Schemas are not a theory of everything. As Tina Bruce pointed out, they have a range. I'm sensing a bit of over-reaching, so I'm going to need more convincing about the animal thing.

What seems to be at issue is the form vs content thing. Schemas are "form" - things that wrap around and transcend "content", binding them together into new wholes. So are you asking if content can transform itself into a whole new form due to the level of passion (neural connections? flow"ness") it generates? Cause that to me seems to be a different theory. Which of course is quite interesting in itself.

So yes, the levels of abstraction does it for me, but not that passionate repeated thinking about anything makes it schematic. My schemas are verbs, not nouns. And verbing nouns like I just did is....well, you know.

10:09 PM  
Blogger Susan Harper said...

Yes, this is starting to make some sense! Schemas are verbs not nouns! That feels exactly right. I'd suspect they're verbs acting at a certain level of abstraction (a level that's a bit like "about relationships, space, and time").
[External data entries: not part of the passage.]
-- ==== Sys2Proof/Machine/Registers.lean ====
section
/-! DEFINITION. The register fields of BAR0: one row per field of the register tables of the spec (Table REG-2 and the
tables it names), with its place, access type, reset value, survival class and change class. -/

namespace Sys2Proof.Machine

/-- Access types of Table SCP-1 (R9). -/
inductive Acc where
  | ro | rw | w1c | wo | rwl | rws
deriving DecidableEq, Repr

/-- Survival classes of Table REG-1. -/
inductive Keep where
  | none | warm | aon | func | key | sticky
deriving DecidableEq, Repr

/-- Change class of a writable field (Table REG-6): live, static with the condition that makes it busy, or shadowed
with its boundary. -/
inductive Chg where
  | live          -- takes effect at once (R690)
  | pacerEn       -- static while a Heat is in flight (Table HSF-6)
  | ceil          -- live, taking effect at the next refresh, never above the default (R50, R57)
  | tkNr          -- static while a carrier is active (R225)
  | tkSysref      -- static while a link is out of reset (R225)
  | sysrefFrame   -- shadowed to the 10 ms frame (R225)
  | taiSecond     -- shadowed to the TAI second (R225)
  | pmSecond      -- shadowed to the PM second (R350)
  | hqEn          -- ignored while HQ_CTL.EN = 1 (R466)
  | cap           -- live, taking effect at the next refresh (R613)
  | bykTopo       -- static while a port is enabled (R585)
  | iso           -- static while the channel's EN = 1 (R585)
  | isoEn         -- shadowed to the slot (R585)
deriving DecidableEq, Repr

/-- A register field, or a family of `count` like fields `stride` bytes apart. `perFn` marks the blocks that each
function holds for itself (INT and CIPH). -/
structure Fld where
  off : Nat
  stride : Nat
  count : Nat
  lsb : Nat
  width : Nat
  acc : Acc
  reset : Nat
  keep : Keep
  chg : Chg
  perFn : Bool
deriving DecidableEq, Repr

namespace R
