-- ==== Sys2Proof/Machine/Memory.lean ====
section
/-! DEFINITION. Device memory: the local address map (Table POL-1), reads and writes of bytes, error correction (R143 to
R147), host windows (R478 to R480), and the BAR4, patrol-scrub and training events. -/

namespace Sys2Proof.Machine

/-- The ranges of Table POL-1. -/
inductive Region where
  | lane (n : Nat) | field | lp | window | tables | hole
deriving DecidableEq, Repr

/-- Usable LPDDR5X bytes: none while TRAINED is 0 (R149, R151). -/
def State.lpBytes (s : State) : Nat := if s.flag R.MEM_STAT_TRAINED then s.rg R.MEM_STAT_LP_MIB * 2 ^ 20 else 0

def lpBase : Nat := 0x10_0000_0000
def windowBase : Nat := 0x20_0000_0000

/-- The range an address lies in (R140, R151). -/
def State.region (s : State) (a : Nat) : Region :=
  if a < 0x0800_0000 then .lane (a / 0x0100_0000)
  else if a < 0x0C00_0000 then .field
  else if lpBase ≤ a ∧ a < lpBase + s.lpBytes then .lp
  else if windowBase ≤ a ∧ a < 0x30_0000_0000 then .window
  else if 0x3F_0000_0000 ≤ a ∧ a < 0x40_0000_0000 then .tables
  else .hole

/-- Whether [a, a + len) lies whole within the lane stores, the Field pool or LPDDR5X. -/
def State.inMem (s : State) (a len : Nat) : Bool :=
  decide (a + len ≤ 0x0C00_0000) || (decide (lpBase ≤ a) && decide (a + len ≤ lpBase + s.lpBytes))

/-- Whether [a, a + len) lies whole within the host windows. -/
def inWindows (a len : Nat) : Bool := decide (windowBase ≤ a) && decide (a + len ≤ 0x30_0000_0000)

/-- The canonical form of memory. -/
def Mem.wf (m : Mem) : Bool := Store.wf (0 : Byte) m.cells

/-- One byte of memory; a byte nothing has written reads 0 (notes/assumptions/3.md). -/
def Mem.byte (m : Mem) (a : Nat) : Byte := Store.get 0 m.cells a

/-- The byte of the machine's memory at a local address. -/
def State.byte (s : State) (a : Nat) : Byte := s.mem.byte a

/-- Bytes in address order. -/
def State.bytes (s : State) (a : Nat) : Nat → List Byte
  | 0 => []
  | n + 1 => s.byte a :: s.bytes (a + 1) n

/-- Cells with bytes stored from an address on. -/
def putCells (c : List Host.Cell) (a : Nat) : List Byte → List Host.Cell
  | [] => c
  | b :: bs => putCells (Store.put 0 c a b) (a + 1) bs

/-- The 64-bit words wholly, or partly, within [a, a + n). -/
def wholeWord (a n w : Nat) : Bool := decide (a ≤ 8 * w) && decide (8 * w + 8 ≤ a + n)
def touchesWord (a n w : Nat) : Bool := decide (8 * w < a + n) && decide (a < 8 * w + 8)

/-- A write of bytes (R146): a whole word clears its uncorrectable state, part of a failed word leaves it and is counted. -/
def State.write (s : State) (a : Nat) (bs : List Byte) : State :=
  let n := bs.length
  let m := s.mem
  let hit := (m.bad.filter (fun w => touchesWord a n w && !wholeWord a n w)).length
  { s with mem := { m with
    cells := putCells m.cells a bs
    bad := m.bad.filter (fun w => !wholeWord a n w)
    seen := m.seen.filter (fun w => !wholeWord a n w)
    soft := m.soft.filter (fun w => !wholeWord a n w)
    partialBad := m.partialBad + hit } }

/-- An uncorrectable read of a word (R145): counted, its address recorded, and logged. -/
def State.memUe (s : State) (w : Nat) : State :=
  let s := if 8 * w < lpBase then s.satRg R.MEM_UE_INF else s.satRg R.MEM_UE_LP
  (s.setRg R.MEM_UE_ADDR_ADDR (8 * w)).ev .MEM_UE

/-- A correctable read of a word (R144): corrected, written back and counted. -/
def State.memCe (s : State) (w : Nat) : State :=
  let s := if 8 * w < lpBase then s.satRg R.MEM_CE_INF else s.satRg R.MEM_CE_LP
  { s with mem := { s.mem with soft := s.mem.soft.filter (· != w) } }

/-- Words upset by the world: found uncorrectable. -/
def State.upset (s : State) (ws : List Nat) : State :=
  { s with mem := { s.mem with bad := s.mem.bad ++ ws.filter (fun w => !s.mem.bad.contains w) } }

/-- A read of memory by a requester (R144, R145): the bytes, or none where a word is uncorrectable. -/
def State.readMem (s : State) (a n : Nat) : Option (List Byte) × State :=
  let s := (s.mem.soft.filter (touchesWord a n)).foldl State.memCe s
  let ws := s.mem.bad.filter (touchesWord a n)
  if ws.isEmpty then (some (s.bytes a n), s)
  else (none, ws.foldl State.memUe s)

/-- Whether a range holds an uncorrectable word. -/
def State.hasBad (s : State) (a n : Nat) : Bool := s.mem.bad.any (touchesWord a n)

/-! ## Host windows (R478 to R480) -/

/-- The bus address that a local address in the windows of user `u` maps to, for `n` bytes. -/
def State.windowBus (s : State) (u a n : Nat) : Option Nat :=
  let base := windowBase + u * 0x2_0000_0000
  if base ≤ a ∧ a + n ≤ base + 0x2_0000_0000 then
    ((vget s.host.maps u).find? (fun m => decide (m.off ≤ a - base) && decide (a - base + n ≤ m.off + m.len))).map
      (fun m => m.bus + (a - base - m.off))
  else none

/-- Whether [a, a + n) lies in mapped pages of user `u`'s window, mapped for the direction (R472, R479). -/
def State.winOk (s : State) (u a n : Nat) (wr : Bool) : Bool :=
  let base := windowBase + u * 0x2_0000_0000
  decide (base ≤ a) && decide (a + n ≤ base + 0x2_0000_0000) &&
    (List.range (n / 4096 + 2)).all (fun k =>
      let p := if k = 0 then a else (a / 4096 + k) * 4096
      decide (a + n ≤ p) || (vget s.host.maps u).any (fun m =>
        decide (m.off ≤ p - base) && decide (p - base < m.off + m.len) && (if wr then m.wr else m.rd)))

/-- Bytes delivered to a local address on behalf of user `u`: to memory, or through its window to the host, page by page. -/
def State.deliver (s : State) (u a : Nat) (bs : List Byte) : State :=
  if s.inMem a bs.length then s.write a bs
  else match s.windowBus u a bs.length with
    | some bus => s.post u (.hostWrite u bus bs)
    | none =>
      (List.range bs.length).foldl (fun s i =>
        match s.windowBus u (a + i) 1 with
        | some bus => s.post u (.hostWrite u bus (slice bs i 1))
        | none => s) s

/-! ## Events -/

/-- BAR4_ACCESS (R439): closed, and above 0x0C00_0000, reads return 0 and writes are ignored; an uncorrectable word reads
0 for its bytes and is reported. -/
def State.bar4 (s : State) (off : Nat) (wr : Option (List Byte)) (len : Nat) (upsets : List Nat) : State :=
  let s := s.upset upsets
  let open_ := s.flag R.DBG_CTL_BAR4_EN && decide (off < 0x0C00_0000)
  match wr with
  | some bs => if open_ then s.write off (bs.take (0x0C00_0000 - off)) else s
  | none =>
    if open_ then
      let bs := (s.bytes off len).zipIdx.map (fun p =>
        if s.hasBad (off + p.2) 1 || decide (0x0C00_0000 ≤ off + p.2) then (0 : Byte) else p.1)
      let s := (s.readMem off len).2
      { s with lastRead := leNat bs }
    else { s with lastRead := 0 }

def execBar4Access (off len : Nat) (wr : Option (List Byte)) (upsets : List Nat) (s : State) :
    Host.Outcome State Fault Refusal :=
  .next (s.bar4 off wr len upsets)

/-- PATROL_SCRUB (R147): the scrubber visits a word and finds it clean (0), correctable (1) or uncorrectable (2). A word
found uncorrectable is reported once. -/
def execPatrolScrub (word : Nat) (found : Fin 3) (s : State) : Host.Outcome State Fault Refusal :=
  if s.inMem (8 * word) 8 then
    if s.mem.bad.contains word || found = 2 then
      let s := s.upset [word]
      .next (if s.mem.seen.contains word then s
        else { s with mem := { s.mem with seen := s.mem.seen ++ [word] } }.memUe word)
    else if s.mem.soft.contains word || found = 1 then .next (s.memCe word)
    else .next s
  else .next s

end Sys2Proof.Machine
end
I've only just started thinking about content-passion: Josie and Liam's animals and there was that child who was into birth too. I'll let you know if I make any progress. I know about myself that I like to work with soft media rather than hard ones and with concepts, words, and people, no matter which schema's dominant at the time.

11:05 AM  
Anonymous Anonymous said...

I recommend you read a book called "The Web of Life" by Fritjof Capra. He is interested in some of the same concepts as you.